The power efficiency calculation system 1000 includes, for example, a physical server group 30 configured by a data center or the like, and the power efficiency calculation device 1 communicatively connected to a physical server group 30.

The physical server group 30, for example, is operated with a virtualization infrastructure constructed on physical servers, and one or more applications 3 are installed in a virtual machine (VM) or a container on a virtual OS to execute processing. Each application 3 implements a service by executing one or more tasks.

The power efficiency calculation device 1 collects metrics (“task execution amount,” “power consumption,” etc. described later) that are assessment indexes necessary for calculating DCeP (power efficiency) from the physical server group 30, and determines optimal metrics measurement intervals and power efficiency calculation intervals at which changes in demand processed by the application 3 (corresponding to changes in the task execution amount of the application 3) can be captured. Then, the power efficiency calculation device 1 performs metrics measurement and power efficiency calculation at the determined metrics measurement interval and power efficiency calculation interval.

This allows the power efficiency calculation device 1 to suppress power wastage and storage shortage caused by performing metrics collection processing and power efficiency calculation processing at excessive frequency, and to appropriately assess demand fluctuations of target applications.

Next, the power efficiency calculation device 1 is described in detail.

As illustrated in FIG. 1, the power efficiency calculation device 1 includes a control unit 10, an input/output unit 11, and a storage unit 12.

The input/output unit 11 inputs or outputs information to or from, for example, each server in the physical server group 30. The input/output unit 11 includes a communication interface for performing information transmission or reception via a communication line, and an input/output interface for performing information input or output to and from an input device such as a keyboard and an output device such as a monitor (not illustrated).

The storage unit 12 includes a hard disk, a flash memory, a random access memory (RAM), and the like.

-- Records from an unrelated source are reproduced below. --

-- ==== Sys2Proof/Laws/Issue.lean ====
section
/-! SUPPORT. The issue of one word, said once: `runWord_next` reduces a word whose checks all go on to its own effect and the
end of the issue, and `finishIssue_settled` says what that end does. -/

namespace Sys2Proof.Machine

/-! ## The checks -/

theorem Issuing.waveId {s : State} {c : Issue} {w : Wave} (h : Issuing s c w) : c.wave = w.id := by rw [h.single]
theorem Issuing.phase {s : State} {c : Issue} {w : Wave} (h : Issuing s c w) : c.phase = .whole := by rw [h.single]
theorem Issuing.view {s : State} {c : Issue} {w : Wave} (h : Issuing s c w) : c.view = some w := by rw [h.single]
theorem Issuing.traps {s : State} {c : Issue} {w : Wave} (h : Issuing s c w) : c.traps = [] := by rw [h.single]
theorem Issuing.xlates {s : State} {c : Issue} {w : Wave} (h : Issuing s c w) : c.xlates = [] := by rw [h.single]
theorem Issuing.waits {s : State} {c : Issue} {w : Wave} (h : Issuing s c w) : c.waits = 0 := by rw [h.single]
theorem Issuing.holds {s : State} {c : Issue} {w : Wave} (h : Issuing s c w) : c.holds = [] := by rw [h.single]
theorem Issuing.parks {s : State} {c : Issue} {w : Wave} (h : Issuing s c w) : c.parks = [] := by rw [h.single]
theorem Issuing.targets {s : State} {c : Issue} {w : Wave} (h : Issuing s c w) : c.targets = [] := by rw [h.single]
theorem Issuing.exits {s : State} {c : Issue} {w : Wave} (h : Issuing s c w) : c.exits = 0 := by rw [h.single]
theorem Issuing.yields {s : State} {c : Issue} {w : Wave} (h : Issuing s c w) : c.yields = false := by rw [h.single]
theorem Issuing.commits {s : State} {c : Issue} {w : Wave} (h : Issuing s c w) : c.commits = 0 := by rw [h.single]
theorem Issuing.stays {s : State} {c : Issue} {w : Wave} (h : Issuing s c w) : c.stays = 0 := by rw [h.single]
theorem Issuing.leaves {s : State} {c : Issue} {w : Wave} (h : Issuing s c w) : c.leaves = [] := by rw [h.single]
theorem Issuing.pos {s : State} {c : Issue} {w : Wave} (h : Issuing s c w) : c.pos = 0 := by rw [h.single]

theorem clean_of_traps {c : Issue} (ht : c.traps = []) (hx : c.xlates = []) : c.clean = c.lanes := by
  apply laneMask_ext
  intro l hl
  simp [Issue.clean, ht, hx, hl]

theorem waiting_of_waits {c : Issue} (h : c.waits = 0) : c.waiting = 0 := by simp [Issue.waiting, h]

theorem acting_of {c : Issue} (ht : c.traps = []) (hx : c.xlates = []) (hw : c.waits = 0) : c.acting = c.lanes := by
  simp [Issue.acting, waiting_of_waits hw, clean_of_traps ht hx]

theorem note_go (c : Issue) (l n : Nat) : c.note l (n, .go) = c := rfl

/-- Every check of the word goes on. -/
def ChecksGo (s : State) (op : WordOp) (c : Issue) (w : Wave) : Prop :=
  ∀ l, c.lanes.getLsbD l = true → op.check s c w l = .go

theorem laneCause_go {s : State} {i : Instr} {op : WordOp} {c : Issue} {w : Wave} {l : Nat} (ha : Allowed s i w)
    (h : op.check s c w l = .go) : s.laneCause i op c w l = (7, .go) := by
  simp [State.laneCause, ha.1, ha.2, h]

theorem checkWord_go {s : State} {i : Instr} {op : WordOp} {c : Issue} {w : Wave} (hcur : s.cur = some c) (ha : Allowed s i w)
    (hg : ChecksGo s op c w) (hc : s.versioned (s.gangOf w) = true → op.commit s w (s.gangOf w) = false) :
    s.checkWord i op c w = s := by
  have hfold : ∀ (ls : List Nat), (∀ l ∈ ls, c.lanes.getLsbD l = true) →
      ls.foldl (fun c' l => Issue.note c' l (s.laneCause i op c w l)) c = c := by
    intro ls
    induction ls with
    | nil => intro _; rfl
    | cons l ls ih =>
      intro h
      rw [List.foldl_cons, laneCause_go ha (hg l (h l (by simp))), note_go]
      exact ih fun k hk => h k (by simp [hk])
  unfold State.checkWord
  simp only
  rw [hfold _ fun l hl => (mem_lanesOf.mp hl).2]
  have : (s.versioned (s.gangOf w) && op.commit s w (s.gangOf w)) = false := by
    cases hv : s.versioned (s.gangOf w) with
    | false => rfl
    | true => simp [hc hv]
  rw [this]
  simp [← hcur]

/-- A word whose checks all go on, and that is no commit point of a versioned gang, has its own effect in every thread that
issues it; then the issue ends. -/
theorem runWord_next {s : State} {i : Instr} {op : WordOp} {c : Issue} {w : Wave} (h : Issuing s c w) (ha : Allowed s i w)
    (hg : ChecksGo s op c w) (hc : s.versioned (s.gangOf w) = true → op.commit s w (s.gangOf w) = false) :
    runWord i op s = .next (op.act s c w c.lanes).finishIssue := by
  have hact := acting_of h.traps h.xlates h.waits
  have hne : (c.lanes == 0#32) = false := by simpa using h.lanes
  have hview := h.view
  simp [runWord, h.cur, h.wave, h.phase, checkWord_go h.cur ha hg hc, State.actWord, hview, State.commitChain, h.commits,
    hact, hne]

/-! ## The end of an issue -/

/-- A wave after the issue of `c` in which nothing trapped: its threads go on, and its lead and hints are set. -/
def Wave.issued (c : Issue) (w : Wave) : Wave :=
  let w := w.advance c
  let w := if c.acting != 0 && w.lead &&& c.lanes != 0 then { w with lead := c.newLead } else w
  let w := if c.yields && w.prog && c.acting != 0 then { w with yieldTrk := true, yieldGrp := true } else w
  w.fixLead

theorem fixLead_eq (w : Wave) : w.fixLead = { w with lead := w.fixLead.lead } := by
  unfold Wave.fixLead; split <;> rfl

/-- The state after the issue of `c`, before threads are released. -/
def State.issued (u : State) (c : Issue) : State :=
  (({ u with cur := none } : State).modWave c.wave (Wave.issued c)).freshen

theorem mapLanes_zero (w : Wave) (f : Nat → Thread → Thread) : w.mapLanes 0 f = w := by
  have : w.threads.mapIdx (fun l t => if (0 : LaneMask).getLsbD l = true then f l t else t) = w.threads := by
    apply List.ext_getElem?
    intro n
    cases h : w.threads[n]? <;> simp [h]
  unfold Wave.mapLanes
  rw [this]

theorem holdXlates_nil {c : Issue} (h : c.xlates = []) (w : Wave) : w.holdXlates c = w := by
  have : (maskBy fun l => c.xlates.any fun x => x.1 == l) = 0 := by
    apply laneMask_ext; intro l hl; simp [h]
  rw [Wave.holdXlates, this, mapLanes_zero]

theorem pickTrap_nil : pickTrap [] = none := rfl

theorem taken_nil {c : Issue} (h : c.traps = []) : c.taken = [] := by
  simp [Issue.taken, h, pickTrap_nil]

theorem takeTraps_nil (s : State) (wid : Nat) : s.takeTraps wid [] = s := by
  unfold State.takeTraps
  split
  · rfl
  · simp

/-- The end of an issue in which no thread trapped or waits: the threads go on, and held threads are released. -/
theorem finishIssue_settled {u : State} {c : Issue} {w : Wave} (hc : u.cur = some c) (hw : u.wave? c.wave = some w)
    (ht : c.traps = []) (hx : c.xlates = []) (hn : c.waits = 0) : Settled (u.issued c) u.finishIssue := by
  have hfun : (fun w : Wave => (let w := (w.advance c).holdXlates c
      let w := if c.acting != 0 && w.lead &&& c.lanes != 0 then { w with lead := c.newLead } else w
      if c.yields && w.prog && c.acting != 0 then { w with yieldTrk := true, yieldGrp := true } else w).fixLead) =
      Wave.issued c := by
    funext v; simp only [holdXlates_nil hx, Wave.issued]
  unfold State.finishIssue
  rw [hc]
  simp only [hw, waiting_of_waits hn, hx, taken_nil ht, List.foldl_nil, takeTraps_nil]
  simp only [bne_self_eq_false, Bool.false_eq_true, ↓reduceIte]
  rw [modWave_modWave _ _ _ _ (fun v => by split <;> split <;> rfl), hfun]
  split
  · exact (settle_settled _ _).trans (testGrants_settled _ _ _)
  · exact settle_settled _ _

end Sys2Proof.Machine
end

The storage unit 12 temporarily stores a program for causing functions of the control unit 10 to be executed or information that is necessary for processing of the control unit 10. Further, a metrics collection database (DB) 100 of the storage unit 12 stores metrics necessary for calculation of DCeP (power efficiency) that are collected from each physical server in the physical server group 30, a virtual OS (OS), a VM, a container, an application, or the like. Furthermore, the storage unit 12 stores information on the minimum executable interval (T_c^min) used when determining the interval for power efficiency calculation (Assessment window). Details of the minimum executable interval (T_c^min) is described below

The control unit 10 controls the overall processing executed by the power efficiency calculation device 1, and as illustrated in FIG. 1, includes a metrics collection unit 101, a metrics measurement interval determination unit 102, a power efficiency calculation interval determination unit 103, a power efficiency calculation unit 104, and a power efficiency control unit 105.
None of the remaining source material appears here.